**PROBLEM TO WORK ON**
Starting at the top of the listing below, copy each line exactly, stopping after the line that contains "code; [31:4] write 0, read 0. -/".

**RECORDS PROVIDED**
/-! ### LN (R341) -/
/-- LN.CFG (RW): lane control. -/
abbrev LN_CFG (n : Nat) : Nat := 0x50000 + 0x1000 * n + 0x40
/-- LN.TX_EQ (RW): transmit equalisation. -/
abbrev LN_TX_EQ (n : Nat) : Nat := 0x50000 + 0x1000 * n + 0x44
/-- LN.STAT (RO): status. -/
abbrev LN_STAT (n : Nat) : Nat := 0x50000 + 0x1000 * n + 0x48
/-- LN.RX_EQ (RO): [3:0] continuous-time equaliser code; [31:4] write 0, read 0. -/
abbrev LN_RX_EQ (n : Nat) : Nat := 0x50000 + 0x1000 * n + 0x4c
/-- LN.EYE (RO): [7:0] height, mV; [15:8] width, 1/64 UI; [31:16] write 0, read 0. -/
abbrev LN_EYE (n : Nat) : Nat := 0x50000 + 0x1000 * n + 0x50
/-- LN.DFE_LO (RO): taps 1 to 4, signed 8-bit, tap t in [8t−1:8t−8]. -/
abbrev LN_DFE_LO (n : Nat) : Nat := 0x50000 + 0x1000 * n + 0x54
/-- LN.DFE_HI (RO): taps 5 to 8, same layout. -/
abbrev LN_DFE_HI (n : Nat) : Nat := 0x50000 + 0x1000 * n + 0x58
/-- LN.PRBS_CFG (RW): test patterns (R329). -/
abbrev LN_PRBS_CFG (n : Nat) : Nat := 0x50000 + 0x1000 * n + 0x5c
/-- LN.PRBS_CMD (WO): [0] INJ1, inject one error; [1] CLR, clear PRBS_ERR and PRBS_BITS; [31:2] write 0, read 0. -/
abbrev LN_PRBS_CMD (n : Nat) : Nat := 0x50000 + 0x1000 * n + 0x60
/-- LN.PRBS_ERR (RC): bit errors, saturating at 0xFFFF_FFFF. -/
abbrev LN_PRBS_ERR (n : Nat) : Nat := 0x50000 + 0x1000 * n + 0x64
/-- LN.PRBS_BITS_LO (RO): bits checked [31:0]. -/
abbrev LN_PRBS_BITS_LO (n : Nat) : Nat := 0x50000 + 0x1000 * n + 0x68
/-- LN.PRBS_BITS_HI (RO): bits checked [63:32]. -/
abbrev LN_PRBS_BITS_HI (n : Nat) : Nat := 0x50000 + 0x1000 * n + 0x6c
/-- LN.LOS_EVT (RC): LOS entries. -/
abbrev LN_LOS_EVT (n : Nat) : Nat := 0x50000 + 0x1000 * n + 0x70
/-- LN.LOL_EVT (RC): losses of lock. -/
abbrev LN_LOL_EVT (n : Nat) : Nat := 0x50000 + 0x1000 * n + 0x74
/-- LN.WIN_EVT (RC): window exits. -/
abbrev LN_WIN_EVT (n : Nat) : Nat := 0x50000 + 0x1000 * n + 0x78

/-! ### MEM (R420) -/
/-- MEM.OWN0–OWN7 (RO): owner of bank 4r + i in [8i+7:8i] of OWNr: 0x00 none, 0x01 Winch, 0x10 + c Loupe core c. -/
abbrev MEM_OWN (i : Nat) : Nat := 0x58040 + 4 * i
/-- MEM.BALLAST (RW): bit b: bank b to Ballast (R407). -/
abbrev MEM_BALLAST : Nat := 0x58060
/-- MEM.RETAINED (RO): bit b: bank b in Ballast. -/
abbrev MEM_RETAINED : Nat := 0x58064
/-- MEM.WAKING (RO): bit b: bank b waking. -/
abbrev MEM_WAKING : Nat := 0x58068
/-- MEM.SCRUB_CFG (RW): [15:0] PERIOD, s; 0 means none; [31:16] write 0, read 0. -/
abbrev MEM_SCRUB_CFG : Nat := 0x5806c
/-- MEM.SCRUB_PASS (RO): scrub passes of scratch since full reset. -/
abbrev MEM_SCRUB_PASS : Nat := 0x58070
/-- MEM.SCM_CORR (RC): corrected scratch reads. -/
abbrev MEM_SCM_CORR : Nat := 0x58074
/-- MEM.SCM_UNCORR (RC): uncorrectable scratch reads. -/
abbrev MEM_SCM_UNCORR : Nat := 0x58078
/-- MEM.LAST_UNCORR (RO): address of the last uncorrectable scratch word. -/
abbrev MEM_LAST_UNCORR : Nat := 0x5807c
/-- MEM.TEST_CFG (RW): memory test settings. -/
abbrev MEM_TEST_CFG : Nat := 0x58080
/-- MEM.TEST_PASS (RO): test passes completed. -/
abbrev MEM_TEST_PASS : Nat := 0x58084
/-- MEM.TEST_ABANDON (RC): blocks abandoned (R412). -/
abbrev MEM_TEST_ABANDON : Nat := 0x58088
/-- MEM.TEST_FAIL (RC): blocks failed. -/
abbrev MEM_TEST_FAIL : Nat := 0x5808c
/-- MEM.TEST_FAIL_ADDR (RO): address of the last failed block. -/
abbrev MEM_TEST_FAIL_ADDR : Nat := 0x58090

/-! ### DKR (R421) -/
/-- DKR.CMD (WO): [3:0] OP: 0x1 WIPE, C0 only; other values dropped with DKR_RANGE; [31:4] write 0, read 0. -/
abbrev DKR_CMD : Nat := 0x59040
/-- DKR.STAT (RO): status. -/
abbrev DKR_STAT : Nat := 0x59044
/-- DKR.USED (RO): [17:0] bytes in use; [31:18] write 0, read 0. -/
abbrev DKR_USED : Nat := 0x59048
/-- DKR.WIPES (RC): wipes since full reset. -/
abbrev DKR_WIPES : Nat := 0x5904c
/-- DKR.WIPE_LTC_LO (RO): LTC[31:0] of the last wipe. -/
abbrev DKR_WIPE_LTC_LO : Nat := 0x59050
/-- DKR.WIPE_LTC_HI (RO): LTC[63:32]. -/
abbrev DKR_WIPE_LTC_HI : Nat := 0x59054

/-! ### TEL (R423) -/
/-- TEL.CFG (RW): telemetry settings. -/
abbrev TEL_CFG : Nat := 0x5a040
/-- TEL.T_CORE (RO): [15:0] core die temperature, as T_CORE; [31:16] write 0, read 0. -/
abbrev TEL_T_CORE : Nat := 0x5a044
/-- TEL.POWER (RO): estimated total power, mW. -/
abbrev TEL_POWER : Nat := 0x5a048
/-- TEL.RAIL_SEL (RW): [3:0] rail 0 to 8, in RAIL order; above 8 dropped with TEL_RANGE; [31:4] write 0, read 0. -/
abbrev TEL_RAIL_SEL : Nat := 0x5a04c
/-- TEL.RAIL_V (RO): [15:0] selected rail, mV; [31:16] write 0, read 0. -/
abbrev TEL_RAIL_V : Nat := 0x5a050
/-- TEL.RECORDS (RO): TELEMETRY records since full reset, modulo 2^32. -/
abbrev TEL_RECORDS : Nat := 0x5a054
/-- TEL.HIST_USED (RO): records held in the history partition. -/
abbrev TEL_HIST_USED : Nat := 0x5a058
/-- TEL.HIST_NEXT (RO): byte offset of the next history write within the partition. -/
abbrev TEL_HIST_NEXT : Nat := 0x5a05c
/-- TEL.UPTIME (RO): s since full reset. -/
abbrev TEL_UPTIME : Nat := 0x5a060

/-! ### SDC (R449) -/
/-- SDC.CFG (RW): [0] WIDE, 4-bit bus; [1] HS, High Speed at 41.25 MHz, else Default Speed at 20.625 MHz; [31:2] write 0, read 0. -/
abbrev SDC_CFG : Nat := 0x5b040
/-- SDC.STAT (RO): [0] PRESENT; [1] READY; [3:2] TYPE: 0 none, 1 SDHC, 2 SDXC, 3 not supported; [4] FAT32; [5] FILE, CX6424.IMG found; [6] HS in use; [7] WIDE in use; [31:8] write 0, read 0. -/
abbrev SDC_STAT : Nat := 0x5b044
/-- SDC.CRC_ERR (RC): command and data CRC errors. -/
abbrev SDC_CRC_ERR : Nat := 0x5b048
/-- SDC.TIMEOUTS (RC): timeouts (R35). -/
abbrev SDC_TIMEOUTS : Nat := 0x5b04c
/-- SDC.INSERTS (RC): card insertions. -/
abbrev SDC_INSERTS : Nat := 0x5b050

/-! ### NVS (R450) -/
/-- NVS.CFG (RW): [15:0] PATROL, hours per patrol pass, 0 means none; [23:16] RES_WARN, %; [31:24] write 0, read 0. -/
abbrev NVS_CFG : Nat := 0x5c040
/-- NVS.STAT (RO): [0] RES_WARN; [1] SETTINGS_RESET (R438); [2] JOURNAL, settings commit in progress; [31:3] write 0, read 0. -/
abbrev NVS_STAT : Nat := 0x5c044
/-- NVS.RESERVE (RO): wear reserve left, KiB. -/
abbrev NVS_RESERVE : Nat := 0x5c048
/-- NVS.ERASE_MAX (RO): highest block erase count. -/
abbrev NVS_ERASE_MAX : Nat := 0x5c04c
/-- NVS.ERASE_MEAN (RO): mean block erase count. -/
abbrev NVS_ERASE_MEAN : Nat := 0x5c050
/-- NVS.RETIRED (RO): blocks retired. -/
abbrev NVS_RETIRED : Nat := 0x5c054
/-- NVS.FLASH_TO (RC): program and erase timeouts (R28). -/
abbrev NVS_FLASH_TO : Nat := 0x5c058
/-- NVS.REFRESHED (RC): blocks rewritten by patrol (R413). -/
abbrev NVS_REFRESHED : Nat := 0x5c05c
/-- NVS.FLOG_BASE (RO): offset of the fault-log partition in the flash window. -/
abbrev NVS_FLOG_BASE : Nat := 0x5c060
/-- NVS.FLOG_HEAD (RO): byte offset of the next entry in the partition. -/
abbrev NVS_FLOG_HEAD : Nat := 0x5c064
/-- NVS.FLOG_COUNT (RO): entries held. -/
abbrev NVS_FLOG_COUNT : Nat := 0x5c068
/-- NVS.SET_FMT (RO): [15:0] settings format version in use; [31:16] write 0, read 0. -/
abbrev NVS_SET_FMT : Nat := 0x5c06c

/-! ### FCH (R196) -/
/-- FCH.CFG (RW): connection, range and excitation. -/
abbrev FCH_CFG (n : Nat) : Nat := 0x100000 + 0x1000 * n + 0x40
/-- FCH.EXC (RW): [11:0] I_UA (R157); [31:12] write 0, read 0. -/
abbrev FCH_EXC (n : Nat) : Nat := 0x100000 + 0x1000 * n + 0x44
/-- FCH.AUTO_CFG (RW): [7:0] DWELL, ticks, 0 means no narrowing; [31:8] write 0, read 0. -/
abbrev FCH_AUTO_CFG (n : Nat) : Nat := 0x100000 + 0x1000 * n + 0x48
/-- FCH.DIAG (RW): [7:0] LOOP_MIN, 0.1 mA units; [15:8] SHORT_OHM, Ω, 0 means none; [31:16] write 0, read 0. -/
abbrev FCH_DIAG (n : Nat) : Nat := 0x100000 + 0x1000 * n + 0x4c
/-- FCH.LIM_CFG (RW): limit comparators. -/
abbrev FCH_LIM_CFG (n : Nat) : Nat := 0x100000 + 0x1000 * n + 0x50
/-- FCH.STAT (RO): status. -/
abbrev FCH_STAT (n : Nat) : Nat := 0x100000 + 0x1000 * n + 0x54
/-- FCH.LAST (RO): last regular result. -/
abbrev FCH_LAST (n : Nat) : Nat := 0x100000 + 0x1000 * n + 0x58
/-- FCH.INJ_STAT (RO): injected conversion status. -/
abbrev FCH_INJ_STAT (n : Nat) : Nat := 0x100000 + 0x1000 * n + 0x5c
/-- FCH.INJ_CODE (RO): [17:0] code; [20:18] range; [31:21] write 0, read 0. -/
abbrev FCH_INJ_CODE (n : Nat) : Nat := 0x100000 + 0x1000 * n + 0x60
/-- FCH.INJ_LTC_LO (RO): LTC[31:0] of the injected hold. -/
abbrev FCH_INJ_LTC_LO (n : Nat) : Nat := 0x100000 + 0x1000 * n + 0x64
/-- FCH.INJ_LTC_HI (RO): LTC[63:32] of the injected hold. -/
abbrev FCH_INJ_LTC_HI (n : Nat) : Nat := 0x100000 + 0x1000 * n + 0x68
/-- FCH.RANGE_CHG (RC): range changes applied. -/
abbrev FCH_RANGE_CHG (n : Nat) : Nat := 0x100000 + 0x1000 * n + 0x6c
/-- FCH.OPEN_EVT (RC): entries into OPEN. -/
abbrev FCH_OPEN_EVT (n : Nat) : Nat := 0x100000 + 0x1000 * n + 0x70
/-- FCH.SHORT_EVT (RC): entries into SHORT. -/
abbrev FCH_SHORT_EVT (n : Nat) : Nat := 0x100000 + 0x1000 * n + 0x74

/-! ### SCUnn (R269) -/
/-- SCUnn.CFG (RW): [1:0] TAP (R252); [7:2] write 0, read 0; [23:8] LINES, bit n selects line n; [24] ARM, live (R258); [31:25] write 0, read 0. -/
abbrev SCUN_CFG (n : Nat) : Nat := 0x140000 + 0x1000 * n + 0x40
/-- SCUnn.SIZE (RW): [10:0] SEG_SIZE, 64-byte units, 0 to 1,024, 0 means unused, above 1,024 dropped with SCU_RANGE; [15:11] write 0, read 0; [31:16] PRE. -/
abbrev SCUN_SIZE (n : Nat) : Nat := 0x140000 + 0x1000 * n + 0x44
/-- SCUnn.SEL (RW): [18:0] FIRST; [23:19] write 0, read 0; [30:24] NUM, 0 means none; [31] write 0, read 0. -/
abbrev SCUN_SEL (n : Nat) : Nat := 0x140000 + 0x1000 * n + 0x48
/-- SCUnn.REF (RW): [18:0] P_REF; [31:19] write 0, read 0. -/
abbrev SCUN_REF (n : Nat) : Nat := 0x140000 + 0x1000 * n + 0x4c
/-- SCUnn.STAT (RO): [1:0] STATE: 0b00 unused, 0b01 armed, 0b10 accepted, 0b11 disarmed; [2] SHORT_PRE and [3] LATE of the last segment; [31:4] write 0, read 0. -/
abbrev SCUN_STAT (n : Nat) : Nat := 0x140000 + 0x1000 * n + 0x50
/-- SCUnn.CAP (RO): [13:0] C, 1 to 16,372; [31:14] NBUF, up to 196,608; both set at plan load. -/
abbrev SCUN_CAP (n : Nat) : Nat := 0x140000 + 0x1000 * n + 0x54
/-- SCUnn.SEGS (RO): segments completed since plan start. -/
abbrev SCUN_SEGS (n : Nat) : Nat := 0x140000 + 0x1000 * n + 0x58
/-- SCUnn.BLIND (RC): blind triggers (R256). -/
abbrev SCUN_BLIND (n : Nat) : Nat := 0x140000 + 0x1000 * n + 0x5c
/-- SCUnn.DEAD_LO (RO): dead time [31:0], ticks. -/
abbrev SCUN_DEAD_LO (n : Nat) : Nat := 0x140000 + 0x1000 * n + 0x60
/-- SCUnn.DEAD_HI (RO): dead time [63:32]. -/
abbrev SCUN_DEAD_HI (n : Nat) : Nat := 0x140000 + 0x1000 * n + 0x64
/-- SCUnn.ARM_AT (RO): LTC[31:0] of a_k. -/
abbrev SCUN_ARM_AT (n : Nat) : Nat := 0x140000 + 0x1000 * n + 0x68
/-- SCUnn.LAST_TRIG (RO): LTC[31:0] of the last accepted instant. -/
abbrev SCUN_LAST_TRIG (n : Nat) : Nat := 0x140000 + 0x1000 * n + 0x6c
/-- SCUnn.LAST_BUF (RO): address of the last completed buffer (R260). -/
abbrev SCUN_LAST_BUF (n : Nat) : Nat := 0x140000 + 0x1000 * n + 0x70
/-- SCUnn.LAST_ROT (RO): [15:0] ring slot of its oldest item; [31:16] write 0, read 0. -/
abbrev SCUN_LAST_ROT (n : Nat) : Nat := 0x140000 + 0x1000 * n + 0x74
/-- SCUnn.IGNORED (RC): triggers while disarmed (R258). -/
abbrev SCUN_IGNORED (n : Nat) : Nat := 0x140000 + 0x1000 * n + 0x78

/-! ### SPLnn (R296) -/
/-- SPLnn.CFG (RW): spool settings. -/
abbrev SPLN_CFG (n : Nat) : Nat := 0x160000 + 0x1000 * n + 0x40
/-- SPLnn.STAT (RO): spool status. -/
abbrev SPLN_STAT (n : Nat) : Nat := 0x160000 + 0x1000 * n + 0x44
/-- SPLnn.BASE (RO): byte offset of the lane's region in SPM. -/
abbrev SPLN_BASE (n i : Nat) : Nat := 0x160000 + 0x1000 * n + 0x80 + 64 * i
/-- SPLnn.SIZE (RO): region bytes; 0 means none. -/
abbrev SPLN_SIZE (n i : Nat) : Nat := 0x160000 + 0x1000 * n + 0x84 + 64 * i
/-- SPLnn.LINES (RO): [15:0] subscribed shutter lines; [31:16] write 0, read 0. -/
abbrev SPLN_LINES (n i : Nat) : Nat := 0x160000 + 0x1000 * n + 0x88 + 64 * i
/-- SPLnn.STALE_CFG (RW): [15:0] STALE, ms, 0 means none, live; [31:16] write 0, read 0. -/
abbrev SPLN_STALE_CFG (n i : Nat) : Nat := 0x160000 + 0x1000 * n + 0x8c + 64 * i
/-- SPLnn.DEPTH (RO): [19:0] visible unread items; [31:20] write 0, read 0. -/
abbrev SPLN_DEPTH (n i : Nat) : Nat := 0x160000 + 0x1000 * n + 0x90 + 64 * i
/-- SPLnn.USED (RO): bytes held from REL_NO to WR_NO. -/
abbrev SPLN_USED (n i : Nat) : Nat := 0x160000 + 0x1000 * n + 0x94 + 64 * i
/-- SPLnn.WR_NO (RO): next item number to be accepted. -/
abbrev SPLN_WR_NO (n i : Nat) : Nat := 0x160000 + 0x1000 * n + 0x98 + 64 * i
/-- SPLnn.RD_NO (RO): next item number to be read. -/
abbrev SPLN_RD_NO (n i : Nat) : Nat := 0x160000 + 0x1000 * n + 0x9c + 64 * i
/-- SPLnn.MARK_NO (RO): mark. -/
abbrev SPLN_MARK_NO (n i : Nat) : Nat := 0x160000 + 0x1000 * n + 0xa0 + 64 * i
/-- SPLnn.REL_NO (RO): first unreleased item. -/
abbrev SPLN_REL_NO (n i : Nat) : Nat := 0x160000 + 0x1000 * n + 0xa4 + 64 * i
/-- SPLnn.DROPS (RC): items dropped. -/
abbrev SPLN_DROPS (n i : Nat) : Nat := 0x160000 + 0x1000 * n + 0xa8 + 64 * i
/-- SPLnn.GAPS (RC): GAP records written. -/
abbrev SPLN_GAPS (n i : Nat) : Nat := 0x160000 + 0x1000 * n + 0xac + 64 * i
/-- SPLnn.LOST_BYTES (RC): stored bytes dropped. -/
abbrev SPLN_LOST_BYTES (n i : Nat) : Nat := 0x160000 + 0x1000 * n + 0xb0 + 64 * i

**ANSWER TO THIS PROBLEM**
/-! ### LN (R341) -/
/-- LN.CFG (RW): lane control. -/
abbrev LN_CFG (n : Nat) : Nat := 0x50000 + 0x1000 * n + 0x40
/-- LN.TX_EQ (RW): transmit equalisation. -/
abbrev LN_TX_EQ (n : Nat) : Nat := 0x50000 + 0x1000 * n + 0x44
/-- LN.STAT (RO): status. -/
abbrev LN_STAT (n : Nat) : Nat := 0x50000 + 0x1000 * n + 0x48
/-- LN.RX_EQ (RO): [3:0] continuous-time equaliser code; [31:4] write 0, read 0. -/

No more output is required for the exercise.